STUDY MATERIAL ->
/-- The light supply's events (R63, R66, R68, R69, R72, R75, R80, R84). -/
def Obligations.LightSourceEventsComplete : Prop :=
  (∀ (line : Fin 40) (s : State), s.chip.onComb = true →
    completes (.lineFlag line) s (fun t => line.val ∈ t.chip.light.flagged ∧ (line.val, t.chip.light.rowsRead) ∈ t.chip.light.flagRows ∧ (∀ x ∈ s.chip.light.flagged, x ∈ t.chip.light.flagged)
      ∧ t.chip.regs = s.chip.declareChange.regs ∧ t.chip.opf = s.chip.declareChange.opf ∧ t.chip.lanes = s.chip.declareChange.lanes ∧ t.chip.tns = s.chip.declareChange.tns ∧ onlyChip s t)) ∧
  (∀ (line : Fin 40) (s : State), s.chip.onComb = true → s.chip.light.flagged = [] → s.chip.light.tookOver = none →
    completes (.lineFlag line) s (fun t => t.chip.light.flagged = [line.val] ∧ t.chip.light.changeAt = some s.chip.cycles ∧ t.chip.on R.OPF_STATUS_DETECT_HOLD = true ∧ onlyChip s t)) ∧
  (∀ (line : Fin 40) (s : State), s.chip.onComb = false → s.chip.rd R.LSU_STATUS_MODE = 6 →
    completes (.lineFlag line) s (fun t => line.val ∈ t.chip.light.flagged ∧ t.chip.regs = s.chip.regs ∧ t.chip.light.changeAt = s.chip.light.changeAt ∧ onlyChip s t)) ∧
  (∀ (s : State), s.chip.light.flagged ≠ [] → s.chip.rd R.LSU_STATUS_MODE = 1 ∨ s.chip.rd R.LSU_STATUS_MODE = 2 → s.chip.light.changeBefore = none →
    completes .lightDip s (fun t => t.chip.light.flagged = [] ∧ t.chip.light.changeAt = none ∧ t.chip.rd R.LSU_STATUS_MODE = s.chip.rd R.LSU_STATUS_MODE ∧ onlyChip s t)) ∧
  (∀ (s : State), s.chip.light.flagged ≠ [] →
    completes .lightDip s (fun t => t.chip.light.flagged = [] ∧ onlyChip s t ∧ ∃ c : Chip, c.light.flagged = [] ∧ c.opf.booked = s.chip.opf.booked
      ∧ t.chip = c.event Ev.lightDip none (Unit.light (c.activeComb.getD 2)) [c.rdPair R.LSU_LAST_ROW_LO_ROW R.LSU_LAST_ROW_HI_ROW])) ∧
  (∀ (a : Fin 2) (s : State), s.chip.activeComb = some a.val → s.chip.onComb = true → s.chip.light.flagged ≠ [] → s.chip.on R.LSU_STATUS_STANDBY_READY = true →
    s.chip.light.swapRow = none → s.chip.light.changeAt.isSome = true →
    completes .combLossDeclared s (fun t => t.chip.light.flagged = [] ∧ t.chip.rd (R.LSU_COMB_STATE (1 - a.val)) = 3 ∧ t.chip.rd (R.LSU_COMB_STATE a.val) = 4
      ∧ t.chip.rd R.LSU_STATUS_MODE = 3 ∧ t.chip.on R.LSU_STATUS_STANDBY_READY = false ∧ onlyChip s t)) ∧
  (∀ (a : Fin 2) (s : State), s.chip.light.flagged ≠ [] → s.chip.activeComb = some a.val →
    completes .combLossDeclared s (fun t => t.chip = s.chip.combFails a.val ∧ onlyChip s t)) ∧
  (∀ (x : Fin 2) (r : Nat) (lit : Bool) (s : State), s.chip.light.flagged ≠ [] → s.chip.activeComb = none → s.chip.light.returning = some (x.val, r, lit) →
    s.chip.rd (R.LSU_COMB_STATE x.val) = 7 → completes .combLossDeclared s (fun t => t.chip = s.chip.returnFails x.val ∧ onlyChip s t)) ∧
  (∀ (comb : Fin 2) (mhz : BitVec 16) (s : State), s.chip.rd (R.LSU_COMB_STATE comb.val) = 4 → s.chip.onComb = true → s.chip.light.granted = [] →
    completes (.standbyReady comb mhz) s (fun t => t.chip.rd (R.LSU_COMB_STATE comb.val) = 2 ∧ t.chip.rd (R.LSU_COMB_OUTPUT comb.val) = 30
      ∧ t.chip.on R.LSU_STATUS_STANDBY_READY = true ∧ t.chip.rd R.LSU_OFFSET_MHZ = mhz.toNat ∧ getKey comb.val t.chip.light.restartAt = none ∧ onlyChip s t)) ∧
  (∀ (comb : Fin 2) (mhz : BitVec 16) (s : State), s.chip.rd (R.LSU_COMB_STATE comb.val) ∈ [1, 2, 4] →
    completes (.standbyReady comb mhz) s (fun t => t.chip.on (R.LSU_COMB_SPACING_LOCK comb.val) = true ∧ t.chip.on (R.LSU_COMB_OFFSET_LOCK comb.val) = true ∧ t.chip.rd (R.LSU_COMB_OUTPUT comb.val) = 30
      ∧ getKey comb.val t.chip.light.restartAt = none ∧ getKey comb.val t.chip.light.offsets = some mhz.toNat
      ∧ (s.chip.onComb = true → t.chip.rd (R.LSU_COMB_STATE comb.val) = 2 ∧ t.chip.on R.LSU_STATUS_STANDBY_READY = true ∧ t.chip.rd R.LSU_OFFSET_MHZ = mhz.toNat) ∧ onlyChip s t)) ∧
  (∀ (comb : Fin 2) (s : State), s.chip.onComb = true → s.chip.rd (R.LSU_COMB_STATE comb.val) = 2 →
    completes (.standbyLost comb) s (fun t => t.chip = s.chip.standbyGone comb.val ∧ onlyChip s t)) ∧
  (∀ (comb : Fin 2) (s : State), s.chip.onComb = true → s.chip.rd (R.LSU_COMB_STATE comb.val) = 2 → s.chip.on R.ROUTE_FM_EN = false →
    completes (.standbyLost comb) s (fun t => t.chip.rd (R.LSU_COMB_STATE comb.val) = 4 ∧ t.chip.rd (R.LSU_COMB_OUTPUT comb.val) = 0
      ∧ t.chip.on R.LSU_STATUS_STANDBY_READY = false ∧ t.chip.light.swapRow = none ∧ onlyChip s t)) ∧
  (∀ (comb : Fin 2) (s : State), s.chip.tokenHeld = true → s.chip.rd (R.LSU_COMB_STATE comb.val) = 4 → getKey comb.val s.chip.light.restartAt = none →
    comb.val ∈ s.chip.light.granted ∨ s.chip.rd (R.LSU_COMB_RESTARTS_USED comb.val) < s.chip.rd R.LSU_CFG_RESTARTS →
    completes (.combRestart comb) s (fun t => getKey comb.val t.chip.light.restartAt = some s.chip.now
      ∧ regsSameBut s.chip t.chip [R.LSU_COMB comb.val] ∧ t.chip.rd (R.LSU_COMB_STATE comb.val) = 4 ∧ onlyChip s t)) ∧
  (∀ (comb : Fin 2) (t0 : Nat) (s : State), getKey comb.val s.chip.light.restartAt = some t0 → t0 + 2000000000 ≤ s.chip.now → s.chip.light.granted = [] →
    s.chip.rd R.LSU_CFG_RESTARTS ≤ s.chip.rd (R.LSU_COMB_RESTARTS_USED comb.val) →
    completes (.restartTimeout comb) s (fun t => t.chip.rd (R.LSU_COMB_STATE comb.val) = 5 ∧ getKey comb.val t.chip.light.restartAt = none ∧ onlyChip s t)) ∧
  (∀ (comb : Fin 2) (t0 : Nat) (s : State), getKey comb.val s.chip.light.restartAt = some t0 → t0 + 2000000000 ≤ s.chip.now →
    completes (.restartTimeout comb) s (fun t => getKey comb.val t.chip.light.restartAt = none ∧ comb.val ∉ t.chip.light.granted ∧ (comb.val ∈ s.chip.light.granted → t.chip.rd R.LSU_CTRL_RESULT_STATUS = 6)
      ∧ (s.chip.rd R.LSU_CFG_RESTARTS ≤ s.chip.rd (R.LSU_COMB_RESTARTS_USED comb.val) → t.chip.rd (R.LSU_COMB_STATE comb.val) = 5) ∧ onlyChip s t)) ∧
  (∀ (unlocked : List Lane) (s : State), s.chip.rd R.LSU_STATUS_MODE = 4 → s.chip.light.entered.all (fun t0 => decide (t0 + 8000000 ≤ s.chip.cycles)) = true →
    completes (.fallbackEntryEnd unlocked) s (fun t => t.chip.rd R.LSU_STATUS_MODE = 5 ∧ t.chip.light.changeAt = none ∧ t.chip.light.flagged = [] ∧ t.chip.light.entered = none ∧ onlyChip s t)) ∧
  (∀ (s : State), s.chip.rd R.LSU_STATUS_MODE = 4 → (∀ l ∈ s.chip.entryLanes, s.chip.laneSearching l = false) →
    completes (.fallbackEntryEnd []) s (fun t => t.chip.rd R.LSU_STATUS_MODE = 5 ∧ t.chip.light.entered = none ∧ onlyChip s t)) ∧
  (∀ (s : State), s.chip.fallbackMode = true →
    completes .darkMode s (fun t => t.chip = (s.chip.wr R.LSU_STATUS_FB0_LIGHT 0).darkMode ∧ t.chip.pins.faultN = true ∧ t.chip.rd R.LSU_STATUS_MODE = 7 ∧ onlyChip s t)) ∧
  (∀ (comb : Fin 2) (s : State), s.chip.rd (R.LSU_COMB_STATE comb.val) ∉ [2, 3, 7] →
    completes (.spacingLockLost comb) s (fun t => t.chip.rd (R.LSU_COMB_SPACING_LOCK comb.val) = 0 ∧ t.chip.rd (R.LSU_COMB_OFFSET_LOCK comb.val) = 0
      ∧ getKey comb.val t.chip.light.locked = none ∧ onlyChip s t)) ∧
  (∀ (comb : Fin 2) (s : State), completes (.spacingLockLost comb) s (fun t => t.chip = (s.chip.unlockComb comb.val).combFails comb.val ∧ onlyChip s t))

/-- The commands of the light supply (R57, R65, R72, R73, R81). -/
def Obligations.LightSupplyCommandsComplete : Prop :=
  (∀ (req : Requester) (v : BitVec 32) (s : State), writeAccepted s.chip req R.LSU_CTRL → v.toNat / 2 ^ 28 = 8 → s.chip.tokenHeld = true →
    s.chip.on R.LSU_STATUS_STANDBY_READY = true →
    completes (.lsuSwap req v) s (fun t => t.chip.light.swapRow = some (s.chip.row + 1) ∧ t.chip.rd R.LSU_CTRL_RESULT_STATUS = 1
      ∧ t.chip.rd R.LSU_STATUS_MODE = s.chip.rd R.LSU_STATUS_MODE ∧ onlyChip s t)) ∧
  (∀ (req : Requester) (v : BitVec 32) (x : Fin 2) (s : State), writeAccepted s.chip req R.LSU_CTRL → v.toNat / 2 ^ 28 = 4 → s.chip.tokenHeld = true →
    s.chip.rd R.LSU_STATUS_MODE = 5 → s.chip.returnCandidate = some x.val →
    completes (.lsuReturn req v) s (fun t => t.chip.light.returning = some (x.val, s.chip.row + 1, false) ∧ t.chip.rd R.LSU_STATUS_MODE = 6
      ∧ t.chip.rd (R.LSU_COMB_STATE x.val) = 7 ∧ t.chip.rd R.LSU_CTRL_RESULT_STATUS = 1 ∧ onlyChip s t)) ∧
  (∀ (req : Requester) (v : BitVec 32) (s : State), writeAccepted s.chip req R.LSU_CTRL → v.toNat / 2 ^ 28 = 2 → s.chip.tokenHeld = true →
    s.chip.rd (R.LSU_COMB_STATE 0) = 5 →
    completes (.lsuRestart req v) s (fun t => t.chip.light.granted = s.chip.light.granted ++ [0] ∧ t.chip.rd (R.LSU_COMB_STATE 0) = 4
      ∧ t.chip.rd R.LSU_CTRL_RESULT_STATUS = 1 ∧ onlyChip s t)) ∧
  (∀ (req : Requester) (v : BitVec 32) (s : State), writeAccepted s.chip req R.LSU_CTRL → 1 < popCount 4 (v.toNat / 2 ^ 28) →
    completes (.lsuSwap req v) s (fun t => t.chip.rd R.LSU_CTRL_RESULT_STATUS = 8 ∧ t.chip.light = s.chip.light ∧ onlyChip s t)) ∧
  (∀ (s : State), s.chip.light.heldCtrl = some (2 ^ 31) → s.chip.tokenHeld = true → s.chip.on R.LSU_STATUS_STANDBY_READY = true →
    completes .lsuCtrlPendingRun s (fun t => t.chip.light.heldCtrl = none ∧ t.chip.light.swapRow = some (s.chip.row + 1) ∧ onlyChip s t)) ∧
  (∀ (s : State), s.chip.light.heldCtrl = some (2 ^ 31) → s.chip.tokenHeld = true → s.chip.on R.LSU_STATUS_STANDBY_READY = false →
    completes .lsuCtrlPendingRun s (fun t => t.chip.light.heldCtrl = none ∧ t.chip.rd R.LSU_CTRL_RESULT_STATUS = 6 ∧ t.chip.light.swapRow = s.chip.light.swapRow ∧ onlyChip s t)) ∧
  (∀ (v : Nat) (s : State), s.chip.light.heldCtrl = some v → s.chip.tokenHeld = true →
    completes .lsuCtrlPendingRun s (fun t => t.chip.light.heldCtrl = none ∧ onlyChip s t
      ∧ (∀ n, (s.chip.setLight (fun l => { l with heldCtrl := none })).ctrlRefusal v = some n → t.chip.rd R.LSU_CTRL_RESULT_STATUS = 6)
      ∧ ((s.chip.setLight (fun l => { l with heldCtrl := none })).ctrlRefusal v = none → t.chip = (s.chip.setLight (fun l => { l with heldCtrl := none })).lsuCtrl v))) ∧
  (∀ (x : Fin 2) (r : Nat) (failed : List FenceSign) (s : State), s.chip.light.returning = some (x.val, r, true) → s.chip.rd R.LSU_STATUS_MODE = 6 → r < s.chip.row → s.chip.tokenHeld = true →
    s.chip.returnLocked = true → s.chip.light.commit = none →
    completes (.returnCommit failed) s (fun t => t.chip = s.chip.setLight (fun l => { l with commit := some failed }) ∧ t.chip.commitStep = t.chip.commitReturn x.val failed
      ∧ t.chip.commitStep.light.returning = none ∧ t.chip.commitStep.light.tookOver = some s.chip.cycles ∧ t.chip.commitStep.rd (R.LSU_COMB_STATE x.val) = 3
      ∧ t.chip.commitStep.rd (R.LSU_COMB_OUTPUT x.val) = 100 ∧ t.chip.commitStep.rd R.LSU_STATUS_MODE = modeOf x.val ∧ t.chip.commitStep.rd R.LSU_CTRL_RESULT_STATUS = 2 ∧ onlyChip s t)) ∧
  (∀ (lost : List FenceSign) (s : State), s.chip.on R.OPF_STATUS_DETECT_HOLD = true → s.chip.rd R.LSU_STATUS_MODE ≠ 4 →
    s.chip.light.changeAt.all (fun t0 => decide (t0 + 40000 ≤ s.chip.cycles)) = true →
    completes (.detectHoldEnd lost) s (fun t => t.chip = (lost.foldl Chip.fenceSign s.chip.changeEnds).relocked ∧ onlyChip s t)) ∧
  (∀ (t0 : Nat) (s : State), s.chip.on R.OPF_STATUS_DETECT_HOLD = true → s.chip.light.changeAt = some t0 → t0 + 40000 ≤ s.chip.cycles → s.chip.rd R.LSU_STATUS_MODE ≠ 4 → s.chip.rd R.LSU_STATUS_MODE ≠ 3 →
    completes (.detectHoldEnd []) s (fun t => t.chip.light.changeAt = none ∧ t.chip.light.flagged = [] ∧ t.chip.on R.OPF_STATUS_DETECT_HOLD = false
      ∧ t.chip.rd R.LSU_STATUS_MODE = s.chip.rd R.LSU_STATUS_MODE ∧ onlyChip s t))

EXERCISE OBJECTIVE -> Each line above that contains the string "lsuSwap" should be copied.

TASK RESPONSE ->
    completes (.lsuSwap req v) s (fun t => t.chip.light.swapRow = some (s.chip.row + 1) ∧ t.chip.rd R.LSU_CTRL_RESULT_STATUS = 1
    completes (.lsuSwap req v) s (fun t => t.chip.rd R.LSU_CTRL_RESULT_STATUS = 8 ∧ t.chip.light = s.chip.light ∧ onlyChip s t)) ∧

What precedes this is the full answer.